In Reply to: 18/19th c rugs posted by Erol Abit on February 11, 1999 at 10:28:26:

: : : For years this Sil-I-Soltan published in Oriental Carpets by Robert de Calatchi as plate 69 has puzzled me. For the longest time I refused to believe that human faces were intentional.

: : : However, as I said in a prior post, there is a tradition of duality of images in Persian weaving and I now could accept that this rug expresses duality as botehs with human faces.
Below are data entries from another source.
/-- The energy of the frame that ended is attributed to the contexts of a tile or pair. -/
def attributeDom (s : State) (d : Nat) : State :=
  let g := s.time.gtc
  let T := (domOf s d).tile
  let e : Int := (((membersOf s d).map (fun x => (domOf s x).eFrame)).sum : Nat)
  let counts := sumCounts ((membersOf s d).map (fun x => if (domOf s x).tile.actQ ≠ 0 then siteCounts s x false else List.replicate 8 0))
  let issued (x : Nat) : Bool := counts.getD (2 * x) 0 != 0
  let lastAt := vmapIdx T.ctxLast (fun x u => if issued x then some g else u)
  let res := lastAt.toList.map (fun u => match u with | some y => decide (g < y + 1000000) | none => false)
  let last := match (List.range 4).find? issued with | some x => some (Fin.ofNat 4 x) | none => T.lastCtx
  let shares := ctxShares e (leakOf s d * 15625 : Nat) ((List.range 4).map (ctxModel s counts)) res last
  let T1 := (List.range 4).foldl (fun t x => addShare s.meter.stale s.meter.k x (shares.getD x 0) t)
    { T with ctxLast := lastAt, lastCtx := last }
  setTile s d (fun _ => T1)

/-- The energy of the non-tile domains enters the chip-shared account. -/
def attributeShared (s : State) : State :=
  let a : Int := ((((List.range 80).filter (fun d => !isTile d)).map (fun d => (domOf s d).eFrame)).sum : Nat)
  let m := s.meter
  let e := carryUj m.sharedUj (m.sharedPj + a) 1
  let i := carryUj m.sharedIn (m.sharedInPj + a * m.k) 16777216
  let m1 : Meter := { m with sharedUj := e.1, sharedPj := e.2 }
  { s with meter := if m.stale then { m1 with sharedIn := i.1, sharedInPj := i.2 } else { m1 with sharedWin := m.sharedWin + a } }

/-- The attribution of the frame before the one just latched. -/
def attributeAll (s : State) : State :=
  let s1 := ((List.range 64).filter (fun d => !isAbsent s d && !isOdd s d)).foldl attributeDom s
  setDoms (attributeShared s1) (fun _ D => { D with eFrame := 0, tile := { D.tile with actQ := 0 } })

/-! ### The latch (R16) -/

/-- A station's measurements of the latch. -/
def takeSense (s : State) (x : SenseSample) : State :=
  if isAbsent s x.dom then s else setDom s x.dom (fun D => { D with vmeas := x.vmeas, eFrame := x.energy })

/-- Summed current of a domain's own cells from their last reports. -/
def ownCurrent (d : Nat) (D : Domain) : Nat := ((List.range (nCells d)).map (fun k => repI (cellOf D k).rep)).sum

/-- The current sums; a pair joined by the frame that the latch serves has the lower voltage and the summed current of its sites (R155). -/
def latchSums (n : Nat) (s : State) : State :=
  let s1 := setDoms s (fun d D => { D with imeas := ownCurrent d D })
  (List.range 64).foldl (fun s d =>
    if isEven s d && decide ((domOf s d).pairAt + 4000 ≤ 250 * n) then
      let o := domOf s (d + 1)
      setDom s d (fun D => { D with imeas := D.imeas + o.imeas, vmeas := if o.vmeas < D.vmeas then o.vmeas else D.vmeas })
    else s) s1

/-- `IMEAS` of a latch joins Lantern's history: 0 while the cells are disabled (Table 07-4, R192). -/
def noteCurrent (D : Domain) : Domain := { D with iHist := ((if D.en then D.iHub else 0) :: D.iHist).take 8 }

/-- The latched values reach the hub (R16, R39). On stretched links only those of even frames do: a slot whose latch was not carried
reads the previous ones (R354). -/
def toHub (n : Nat) (s : State) : State :=
  if s.clk.stretch && n % 2 == 1 then setDoms s (fun _ D => noteCurrent { D with vPrev := D.vHub, iPrev := D.iHub })
  else setDoms s (fun _ D => noteCurrent { D with vPrev := D.vHub, vHub := D.vmeas, iPrev := D.iHub, iHub := D.imeas })

/-- What R205 asks of a latch: whether the domain was LIT and out of fall-back, and whether its tile's clock stood at the latch, or at any time
since the latch before. -/
def errLatch (s : State) : State :=
  setDoms s (fun d D =>
    { D with droop := { D.droop with uvSeen := D.droop.uvstop },
             lant := { D.lant with latOk := D.state == .lit && !D.fallback, latUv := isTile d && (D.droop.uvSeen || D.droop.uvstop),
                                   refUv := isTile d && D.droop.uvstop, cut := false } })

/-- One cell in `share` (R96), with the runs of causes 0x1 and 0x9 (R101). -/
def shareCell (itot wsum : Nat) (c : Cell) : Cell :=
  let tgt : Int := truncDiv (itot * c.weight.toNat : Nat) wsum
  let i : Int := (repI c.rep : Nat)
  let acc := clampInt (-15360) 15360 (c.acc - (i - tgt))
  let tr := rne acc 10
  { c with acc := acc, strim := tr, underRun := if tr = 15 ∧ 4 * i < tgt then c.underRun + 1 else 0,
           overRun := if tr = -15 ∧ 7 * tgt < 4 * i then c.overRun + 1 else 0 }

/-- `share` of R96 at a station. -/
def shareLatch (s : State) (d : Nat) : State :=
  let D := domOf s d
  let act := activeCells s d
  let wsum := (act.map (fun x => (cellAt s x).weight.toNat)).sum
  if !D.en || !(D.state == .lit || D.state == .shade || D.state == .held) || wsum = 0 then s
  else
    let itot := itotOf s d
    act.foldl (fun s x => setCellAt s x (shareCell itot wsum)) s

/-- What a latch does in one cell: frames without a handshake or with three bad reports in a row, and the sums of the crack window (R101,
R106); its overload timer (R89); and what it takes from its station (R87–R90). `us` marks the latch that ends a microsecond. -/
def cellLatch (D : Domain) (us : Bool) (c0 : Cell) : Cell :=
  let en := D.en
  let c := takeCode D (sendsCode D) (overloadStep us (if en && cellWorks c0 then repI c0.rep else 0) c0)
  let quiet := en && cellWorks c && (c.autoHold || decide (3 ≤ c.parFails))
  let i := repI c.rep
  let counts := en && c.st == .active && decide (512 ≤ i) && !c.rep.getLsbD 30
  { c with silent := if quiet then c.silent + 1 else 0, sumDrop := if counts then c.sumDrop + fld c.rep 21 12 else c.sumDrop,
           sumI := if counts then c.sumI + i else c.sumI, nWin := if counts then c.nWin + 1 else c.nWin }

/-- Cells that are still overloaded in a new epoch report OC again (R89). -/
def ovldLatch (s : State) (d : Nat) : State :=
  (stationCells s d).foldl (fun s x => if (cellAt s x).ovld && cellWorks (cellAt s x) then reportOvld s x else s) s

/-- Parking at a latch: `FLARE_ARM`, or a neighbour's cell enable that counts as it, aborts it too (R121); an abort holds for its own frame
only; the fire level returns once every working cell reports ACTIVE (R99, R146). -/
def parkAll (s : State) (d : Nat) : State :=
  let arm := armNow s.time.gtc (domOf s d) || (domOf s d).droop.forced
  let s1 := if arm then setDom s d (fun D => { D with park := { D.park with abort := true } }) else s
  let s2 := if parks s1 d then parkLatch s1 d else setDom s1 d (fun D => { D with park := { D.park with abort := false, qual := none } })
  let allActive := (stationCells s2 d).all (fun x =>
    let c := cellAt s2 x
    !cellWorks c || (c.st == .active && fld c.rep 24 22 == 0))
  if allActive then setDroop s2 d (fun r => { r with parkedFire := false }) else s2

/-- The latch counts of transitions: end condition, short, discharge (R114, R117, R122). -/
def transLatch (s : State) (d : Nat) : State :=
  let D := domOf s d
  let v := linkMv D.vmeas
  let near := decide ((codeMv D.tgt - v).natAbs ≤ 655360)
  let ref := if D.tr.ph = .leg1 then D.tr.ref else D.prof.vref
  let pkl := (stationCells s d).all (fun x => !cellWorks (cellAt s x) || (cellAt s x).rep.getLsbD 27)
  let short := (D.tr.ph == .leg1 || D.tr.ph == .leg2 || D.tr.ph == .settle) && decide (3276800 < ref - v) && pkl
  let ends := D.tr.ph == .leg2 || D.tr.ph == .settle || D.tr.ph == .lift
  let low := D.tr.ph == .discharge && decide (D.vmeas.toNat < 1600)
  setMembers s d (fun M => { M with tr := { M.tr with within := if ends && near then M.tr.within + 1 else 0,
                                                      shortRun := if short then M.tr.shortRun + 1 else 0,
                                                      ph := if low then .idle else M.tr.ph } })

/-- The latch counts of a derated domain; its divider ends after 40 latches below 90 % of the limit (R104). -/
def derateLatch (s : State) (d : Nat) : State :=
  let D := domOf s d
  let n := workingOf s d
  let der := ratingOf s d n == .derated
  let s1 := setArb s d (fun a => { a with derRun := if der && decide (1280 * n < D.imeas) then a.derRun + 1 else 0,
                                          derOk := if a.derate && decide (D.imeas < 1152 * n) then a.derOk + 1 else 0 })
  let a := (domOf s1 d).arb
  if a.derate && (!der || decide (40 ≤ a.derOk)) then driveThr (setArb s1 d (fun a => { a with derate := false, derOk := 0 })) d else s1

/-- What the station of one domain does at a latch. -/
def stationLatch (s : State) (d : Nat) : State :=
  if !stationActs s d then s
  else
    let s1 := shareLatch s d
    let us := decide ((s.time.gtc + 120) / 250 % 4 = 3)
    let s2 := (stationCells s1 d).foldl (fun s x => setCellAt s x (cellLatch (domOf s x.1) us)) s1
    let s3 := parkAll (ovldLatch s2 d) d
    if isOdd s3 d then s3
    else
      supLatch (derateLatch (transLatch (droopLatch s3 d) d) d) d

/-- The cell energy of the frame just latched enters each domain's running sum, a pair's the even member's; the meter takes the sum of the A_d, in
whole nJ each (R239, R270, R283). -/
def latchEnergy (s : State) : State :=
  let s1 := (List.range 80).foldl (fun u d => setDom u (leader s d) (fun D => { D with latPj := D.latPj + (domOf s d).eFrame })) s
  meterLatch ((List.range 80).map (fun d => (domOf s1 d).latPj / 1000)).sum s1

/-- `FRAME_MK` is a pulse of one cycle (R40): it has ended by the next latch. -/
def pulseEnd (s : State) : State := setDoms s (fun _ D => { D with tile := { D.tile with frameMk := false } })

/-- What a fault record takes from the last latch, beside `VMEAS` and the current (Table 16-9). -/
def latchedFields (D : Domain) : Domain :=
  { D with latT := D.maxT, latCode := D.code, cells := D.cells.map (fun c => { c with latI := repI c.rep }) }

/-- `FRAME_LATCH`: the latch for frame n, 120 ns before it begins (R16). -/
def execFrameLatch (n : Nat) (sense : List SenseSample) (s : State) : Host.Outcome State Fault Refusal :=
  let s0 := attributeAll (now (250 * n - 120) s)
  let s1 := errLatch (toHub n (latchSums n (latchEnergy (sense.foldl takeSense s0))))
  .next (foldDoms (setDoms (pulseEnd s1) (fun _ D => latchedFields D)) stationLatch)

/-! ### Waveforms (R276) -/

/-- The waveform record of the frame that ends (Table 12-8). -/
def waveRec (D : Domain) : DWord :=
  BitVec.ofNat 64 (D.vPrev.toNat + satNat 16 D.iPrev * 2 ^ 16 + D.stCode % 1024 * 2 ^ 32 + D.droop.crossed.toNat * 2 ^ 42 +
    D.droop.flRep.toNat * 2 ^ 46 + (BitVec.ofInt 16 (sat16 (rne (vget D.lant.ipred 1) 10))).toNat * 2 ^ 48)

/-- The physical domains that any port's stream names for waveforms. -/
def waveDoms (s : State) : List Nat :=
  let names := (s.ports.toList.flatMap (fun P =>
    (traceSets P.trace).flatMap (fun o => o.waves.toList))).map BitVec.toNat
  (((names.filter (fun l => decide (l < 80))).map (physOf s)).filter (fun d => !isAbsent s d)).eraseDups

/-- The records of the frame that ends are taken, and its crossings forgotten. -/
def waveCapture (frame : Nat) (s : State) : State :=
  let l := (waveDoms s).map (fun d => (frame, (Fin.ofNat 80 d : Dom), waveRec (domOf s d)))
  let s1 : State := { s with input := { s.input with wave := s.input.wave ++ l } }
  setDoms s1 (fun _ D => { D with droop := { D.droop with crossed := 0 } })

/-! ### The frame start (R17) -/

/-- A retired lane leaves its position; a spare takes the position of the first mismatch, or else the lowest one that has
no lane (R169). A self-test of the spare is abandoned. -/
def laneTakeover (s : State) : State :=
  let vac (x : Option (Fin 17)) : Bool := match x with | some l => (vget s.lanes l).retired | none => true
  let spare := spareLane s
  let open_ := (List.range 16).filter (fun p => vac (vget s.laneOf p))
  let pick := match firstMism s.mism with
    | some m => some m.pos
    | none => open_.head?
  let s1 : State := { s with laneOf := vmapIdx s.laneOf (fun _ x => if vac x then none else x), mism := [] }
  match spare, pick with
  | some l, some p =>
    let s2 := abandonTests s1 (fun u => match u with | .lane x => x.val == l | _ => false)
    { s2 with laneOf := vset s2.laneOf p (some (Fin.ofNat 17 l)) }
  | _, _ => s1

/-- The counts of the frame that ended: throttled frames of the epoch, and the histories of Lantern's features. -/
def frameCounts (g : Nat) (D : Domain) : Domain :=
  { D with codeFrame := D.stCode, epThr := if g % 2000 = 0 then 0 else D.epThr + (if D.thrFrame then 1 else 0),
           thrHist := (D.thrFrame :: D.thrHist).take 4, dtHist := (D.dtFrame :: D.dtHist).take 4, dtFrame := 0, thrFrame := false }

/-- Segments of the tie close or open, one at each frame start (R126, R128). -/
def tieFrame (D : Domain) : Domain :=
  if D.pair == .even && !D.opening && decide (D.segs < 16) then { D with segs := D.segs + 1 }
  else if D.opening && decide (0 < D.segs) then { D with segs := D.segs - 1, opening := decide (1 < D.segs) }
  else { D with opening := false }

/-- Temperature and band reach the CLE (Table 01-3), and a new band's waveform the cells, also of DARK domains (R93, R252); the hottest
reading of the crack window is kept (R106). Station tables found bad in the frame before have been reloaded from the hub, which holds the same values
(R383). -/
def tempFrame (D : Domain) : Domain :=
  { D with band := D.bandNew, tblBad := false, cells := if D.band = D.bandNew then D.cells else D.cells.map (takeWave D.bandNew),
           maxT := clampInt (-2048) 2047 D.tempNew, winT := Max.max D.winT D.tempNew }

/-- The checks, hints and step mark that a frame start applies to a tile's table (R193). -/
def hintFrame (D : Domain) : Domain := { D with lant := { D.lant with hints := D.lant.hints.filterMap ageHint } }

/-- A domain whose checker failed enters fall-back (R187). -/
def fallbackFrame (D : Domain) : Domain :=
  if D.sup.fbPend then { D with fallback := true, sup := { D.sup with fbPend := false } } else D

/-- A pair joins at t + 4,000: one station runs its cells, all unparked, and its checker starts (R126, R185). -/
def joinFrame (s : State) (d : Nat) : State :=
  if isEven s d && s.time.gtc == (domOf s d).pairAt + 4000 then
    let s1 := unparkAll s d
    if supRuns (domOf s1 d) then supAgain s1 d else s1
  else s
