/-! ### Faults, the safe state and the watchdog (chapter 16) -/

/-- What the collector does with a message it takes (R372, R373): it counts the kind, updates FLT_COUNT and FLT_LAST, sets the
latched source of the class and unit and, if not corrected, that of a named domain, and leaves every domain, configuration and
record alone. Entering the safe state (R375, R376): a fatal message, and with ESC_EN a contained one of kind ESC_KIND, which is
collected with the fatal class and even parity, sets SAFE with its kind and source, drives SAFE_STAT low in pulse mode with
LEVEL 0, marks every accepted command to complete REFUSED_STATE at the next shutter, and discharges every domain that is neither
DARK nor ABSENT and reports its DARK, a pair through its even member, unless forced clocks keep every link dark (R360). While a
control reset holds the collector nothing is taken (R365). -/
def Obligations.FaultMessages : Prop :=
  (∀ (t : Nat) (s : State) (q : FaultMsg) (rest : List FaultMsg), s.clk.crstBusy = false →
     (s.safety.escEn = false ∨ fClass q.bits ≠ 1 ∨ fKindOf q.bits ≠ s.safety.escKind.toNat) →
     s.safety.queue = q :: rest → fClass q.bits ≤ 2 →
     Answers (.faultMessage t) s (fun u =>
       (∀ k < 256, vget u.safety.kinds k = vget s.safety.kinds k + (if k = fKindOf q.bits then 1 else 0)) ∧
       u.safety.last = q.bits ∧ u.safety.nDrop.toNat ≥ s.safety.nDrop.toNat ∧
       u.safety.nFatal.toNat = (if fClass q.bits = 2 then Nat.min 0xFF (s.safety.nFatal.toNat + 1) else s.safety.nFatal.toNat) ∧
       u.safety.nCont.toNat = (if fClass q.bits = 1 then Nat.min 0xFFF (s.safety.nCont.toNat + 1) else s.safety.nCont.toNat) ∧
       u.irq.latched.getLsbD ((if fClass q.bits = 2 then 0 else if fClass q.bits = 1 then 32 else 48) + fUnit q.bits) = true ∧
       (∀ d, namedDom q.bits = some d → fClass q.bits ≠ 0 → u.irq.latched.getLsbD (128 + d) = true) ∧
       (∀ j, s.irq.latched.getLsbD j = true → u.irq.latched.getLsbD j = true) ∧
       (fClass q.bits ≠ 2 → u.safety.safe = s.safety.safe) ∧
       (fClass q.bits ≠ 2 ∨ s.safety.safe = true → u.dom = s.dom) ∧ u.cfg = s.cfg ∧ u.records = s.records ∧ u.therm = s.therm ∧ u.meter = s.meter ∧ u.time = (now t s).time)) ∧
  (∀ (t : Nat) (s : State) (q : FaultMsg) (rest : List FaultMsg), s.clk.crstBusy = false →
     s.safety.queue = q :: rest → s.safety.safe = false →
     fClass q.bits = 2 ∨ (s.safety.escEn = true ∧ fClass q.bits = 1 ∧ fKindOf q.bits = s.safety.escKind.toNat) →
     Answers (.faultMessage t) s (fun u =>
       u.safety.safe = true ∧ fClass u.safety.last = 2 ∧ u.safety.last.extractLsb' 2 60 = q.bits.extractLsb' 2 60 ∧
       (fClass q.bits = 2 → u.safety.last = q.bits) ∧
       (fClass q.bits = 1 → ((List.range 64).countP (fun i => u.safety.last.getLsbD i)) % 2 = 0) ∧ u.safety.fKind.toNat = fKindOf q.bits ∧
       u.safety.fSrc.toNat = fUnit q.bits * 256 + fInst q.bits ∧
       u.safety.hbMode = false ∧ u.safety.level = false ∧ u.safety.pin = false ∧
       (∃ till, u.safety.pulseTo = some till ∧ u.time.run + 61035 ≤ till) ∧
       (∀ c ∈ u.cmds, c.stage = .accepted → c.refuse = true ∧ c.shutter = 2000 * (u.time.gtc / 2000 + 1)) ∧
       (s.clk.lost = false ∨ s.clk.ccur = 1 → ∀ d : Dom, (vget s.dom d).state ≠ .dark → (vget s.dom d).state ≠ .absent →
         (vget s.dom d).pair ≠ .odd → (∃ x ∈ u.ints, x.dom = d ∧ x.what = .dark false ∧ x.at_ = u.time.gtc) ∧
           ((vget s.dom d).tr.ph ≠ .discharge → Discharging (domOf u d) u.time.gtc)) ∧
       (∀ d : Dom, (vget s.dom d).state = .dark ∨ (vget s.dom d).state = .absent →
         (∀ e : Dom, d.val ∈ membersOf s e → e = d) → vget u.dom d = vget s.dom d) ∧
       (s.clk.lost = true → s.clk.ccur ≠ 1 → u.dom = s.dom) ∧ u.cfg = s.cfg)) ∧
  (∀ (t : Nat) (s : State), s.clk.crstBusy = true → exec (.faultMessage t) s = .next (now t s))

/-- SAFE_STAT (R378, R379, Tables 16-13 and 16-15): a write of heartbeat mode is ignored in the safe state, heartbeat mode is left
only with KEY 0x3C, LEVEL 1 is ignored in the safe state, and while a pulse runs the pin keeps it; the pin toggles in heartbeat mode
while XB runs, and takes LEVEL after a pulse; CLR of FLT_CFG clears the counts and the last message. Only the collector's fields
change. -/
def Obligations.SafeStatPin : Prop :=
  ∀ (val : Word) (t : Nat) (s : State), s.clk.crstBusy = false →
    let s0 := ackWrite (now t s)
    let lv := if val.getLsbD 1 && s.safety.safe then s.safety.level else val.getLsbD 1
    (val.getLsbD 0 = true → s.safety.safe = true →
      exec (.safeModeWrite val t) s = .next s0) ∧
    (val.getLsbD 0 = true → s.safety.safe = false →
      exec (.safeModeWrite val t) s =
        .next { s0 with safety := { s.safety with cont := val.getLsbD 2, level := lv, hbMode := true, hb := true } }) ∧
    (val.getLsbD 0 = false → s.safety.hbMode = true → val.toNat / 256 % 256 ≠ 0x3C → exec (.safeModeWrite val t) s = .next s0) ∧
    (val.getLsbD 0 = false → s.safety.hbMode = true → val.toNat / 256 % 256 = 0x3C →
      exec (.safeModeWrite val t) s = .next { s0 with
        safety := { s.safety with cont := val.getLsbD 2, level := lv, hbMode := false, hb := false, pin := lv } }) ∧
    (val.getLsbD 0 = false → s.safety.hbMode = false → s.safety.pulseTo = none →
      exec (.safeModeWrite val t) s =
        .next { s0 with safety := { s.safety with cont := val.getLsbD 2, level := lv, pin := lv } }) ∧
    (val.getLsbD 0 = false → s.safety.hbMode = false → s.safety.pulseTo ≠ none →
      exec (.safeModeWrite val t) s = .next { s0 with safety := { s.safety with cont := val.getLsbD 2, level := lv } }) ∧
    (s.safety.hbMode = true → s.safety.safe = false → vget s.clk.run 6 = true →
      exec (.heartbeatToggle t) s = .next { now t s with safety := { s.safety with pin := !s.safety.pin } }) ∧
    (s.safety.safe = true ∨ vget s.clk.run 6 = false → exec (.heartbeatToggle t) s = .next (now t s)) ∧
    (∀ x, s.safety.pulseTo = some x →
      (x ≤ s0.time.run → s.safety.hbMode = false →
        exec (.safePulseEnd t) s = .next { now t s with safety := { s.safety with pulseTo := none, pin := s.safety.level } }) ∧
      (s0.time.run < x → exec (.safePulseEnd t) s = .next (now t s))) ∧
    (val.getLsbD 31 = true → s.clk.pwrCur ≠ 2 →
      exec (.fltCfgClr val t) s = .next { s0 with
        safety := { s.safety with jcorr := val.getLsbD 9, escEn := val.getLsbD 8, escKind := val.extractLsb' 0 8,
                                  nFatal := 0, nCont := 0, nDrop := 0, last := 0 } })
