/-! ### `setClk` -/

@[simp] theorem setClk_time (s : State) (f : Clocks → Clocks) : (setClk s f).time = s.time := rfl
@[simp] theorem setClk_mode (s : State) (f : Clocks → Clocks) : (setClk s f).mode = s.mode := rfl
@[simp] theorem setClk_scratch (s : State) (f : Clocks → Clocks) : (setClk s f).scratch = s.scratch := rfl
@[simp] theorem setClk_resp (s : State) (f : Clocks → Clocks) : (setClk s f).resp = s.resp := rfl
@[simp] theorem setClk_cseq (s : State) (f : Clocks → Clocks) : (setClk s f).cseq = s.cseq := rfl
@[simp] theorem setClk_cmds (s : State) (f : Clocks → Clocks) : (setClk s f).cmds = s.cmds := rfl
@[simp] theorem setClk_groups (s : State) (f : Clocks → Clocks) : (setClk s f).groups = s.groups := rfl
@[simp] theorem setClk_rrPort (s : State) (f : Clocks → Clocks) : (setClk s f).rrPort = s.rrPort := rfl
@[simp] theorem setClk_fetchPort (s : State) (f : Clocks → Clocks) : (setClk s f).fetchPort = s.fetchPort := rfl
@[simp] theorem setClk_nextOrd (s : State) (f : Clocks → Clocks) : (setClk s f).nextOrd = s.nextOrd := rfl
@[simp] theorem setClk_nextGrp (s : State) (f : Clocks → Clocks) : (setClk s f).nextGrp = s.nextGrp := rfl
@[simp] theorem setClk_records (s : State) (f : Clocks → Clocks) : (setClk s f).records = s.records := rfl
@[simp] theorem setClk_ints (s : State) (f : Clocks → Clocks) : (setClk s f).ints = s.ints := rfl
@[simp] theorem setClk_input (s : State) (f : Clocks → Clocks) : (setClk s f).input = s.input := rfl
@[simp] theorem setClk_cfg (s : State) (f : Clocks → Clocks) : (setClk s f).cfg = s.cfg := rfl
@[simp] theorem setClk_dom (s : State) (f : Clocks → Clocks) : (setClk s f).dom = s.dom := rfl
@[simp] theorem setClk_char (s : State) (f : Clocks → Clocks) : (setClk s f).char = s.char := rfl
@[simp] theorem setClk_laneOf (s : State) (f : Clocks → Clocks) : (setClk s f).laneOf = s.laneOf := rfl
@[simp] theorem setClk_lanes (s : State) (f : Clocks → Clocks) : (setClk s f).lanes = s.lanes := rfl
@[simp] theorem setClk_slot (s : State) (f : Clocks → Clocks) : (setClk s f).slot = s.slot := rfl
@[simp] theorem setClk_mism (s : State) (f : Clocks → Clocks) : (setClk s f).mism = s.mism := rfl
@[simp] theorem setClk_progs (s : State) (f : Clocks → Clocks) : (setClk s f).progs = s.progs := rfl
@[simp] theorem setClk_models (s : State) (f : Clocks → Clocks) : (setClk s f).models = s.models := rfl
@[simp] theorem setClk_lanternFail (s : State) (f : Clocks → Clocks) : (setClk s f).lanternFail = s.lanternFail := rfl
@[simp] theorem setClk_lantErrs (s : State) (f : Clocks → Clocks) : (setClk s f).lantErrs = s.lantErrs := rfl
@[simp] theorem setClk_arb (s : State) (f : Clocks → Clocks) : (setClk s f).arb = s.arb := rfl
@[simp] theorem setClk_links (s : State) (f : Clocks → Clocks) : (setClk s f).links = s.links := rfl
@[simp] theorem setClk_ports (s : State) (f : Clocks → Clocks) : (setClk s f).ports = s.ports := rfl
@[simp] theorem setClk_wq (s : State) (f : Clocks → Clocks) : (setClk s f).wq = s.wq := rfl
@[simp] theorem setClk_outQ (s : State) (f : Clocks → Clocks) : (setClk s f).outQ = s.outQ := rfl
@[simp] theorem setClk_irq (s : State) (f : Clocks → Clocks) : (setClk s f).irq = s.irq := rfl
@[simp] theorem setClk_clk (s : State) (f : Clocks → Clocks) : (setClk s f).clk = f s.clk := rfl
@[simp] theorem setClk_mc (s : State) (f : Clocks → Clocks) : (setClk s f).mc = s.mc := rfl
@[simp] theorem setClk_safety (s : State) (f : Clocks → Clocks) : (setClk s f).safety = s.safety := rfl
@[simp] theorem setClk_strata (s : State) (f : Clocks → Clocks) : (setClk s f).strata = s.strata := rfl
@[simp] theorem setClk_therm (s : State) (f : Clocks → Clocks) : (setClk s f).therm = s.therm := rfl
@[simp] theorem setClk_meter (s : State) (f : Clocks → Clocks) : (setClk s f).meter = s.meter := rfl
@[simp] theorem setClk_bus (s : State) (f : Clocks → Clocks) : (setClk s f).bus = s.bus := rfl
@[simp] theorem setClk_sieve (s : State) (f : Clocks → Clocks) : (setClk s f).sieve = s.sieve := rfl
@[simp] theorem setClk_tests (s : State) (f : Clocks → Clocks) : (setClk s f).tests = s.tests := rfl
@[simp] theorem setClk_freeIdx (s : State) (f : Clocks → Clocks) : (setClk s f).freeIdx = s.freeIdx := rfl
@[simp] theorem setClk_pending (s : State) (f : Clocks → Clocks) : (setClk s f).pending = s.pending := rfl
@[simp] theorem domOf_setClk (s : State) (f : Clocks → Clocks) (i : Nat) : domOf (setClk s f) i = domOf s i := rfl
@[simp] theorem cfgOf_setClk (s : State) (f : Clocks → Clocks) (i : Nat) : cfgOf (setClk s f) i = cfgOf s i := rfl
@[simp] theorem portOf_setClk (s : State) (f : Clocks → Clocks) (i : Nat) : portOf (setClk s f) i = portOf s i := rfl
: : : Although it doesn't show here, the botehs are the bottom of the rug are just botehs, not either real or imagined faces.

: : : Wendel

: : They certainly look like faces to me. They are in the tradition of the very interesting article on mythical creatures in Hali 102. I'm most familiar with them in Sehna rugs. On the other hand, these rugs are all in an urban tradition; not tribal, ethnographic images. The Hali article points out that the images represent fairy tale creatures or animist traditions from stories about bears. However, I submit that these are not usually found in ethnographic rugs unless they are hidden; similar in manner to what Jim Allen was talking about. I still haven't had anyone comment on why human images don't appear in 18th/19th c. Turkish rugs - or at least in the western half of the country. Regards, Marvin

: The tribal weavings were changing very slowly comparing with urban weavings. That is, usually a tribal rug was slightly different in details than its similar, previously woven rugs with more animist/floral designs. So tribal rugs were copy-like rugs with small differences. Maybe this is because the tribes were having too hard life to weave new style rugs often. Could this be a reason why not so many human figures haven't been seen on tribal rugs? On the other hand, the urban rug designs were changing faster by the contributions and empositions of kings, princes, artists etc. When coming to Turkish rugs, especially after 18th century, ottoman sultans were much more being interested in islamic and persian effects not only on the rugs but also literary and music etc rather than turkic cultural effects. They were supporting only such arts. It is allready discussed that human figures are not widely used in pure islamic arts. The calligraphic style rugs were more interesting arts to sultans.
: At that time, tribal weavings in anatolia even in western anatolia was still being made like copy of previous rugs which are animist/floral rugs as I mentioned above. They were poor and just trying to meet their needs for life while sultans were living so comfortably at the same time.

: Regards,
: Erol

I mean after 18th century a new and long period, we call it "tulip period" of ottoman empire, begun and caused the empire to go down. As I said, in this period, the art (a mixture of islamic and persian, dominantly islamic) was its highest position in the entire history of ottomans. Ýt can be easily understood that the urban weaving was most likely to be influenced by the imperial values. I guess those rare rugs which Jerry is going to post their images are tribal rugs or village rugs.

Erol Abit
I just related the rugs to the political events of the time.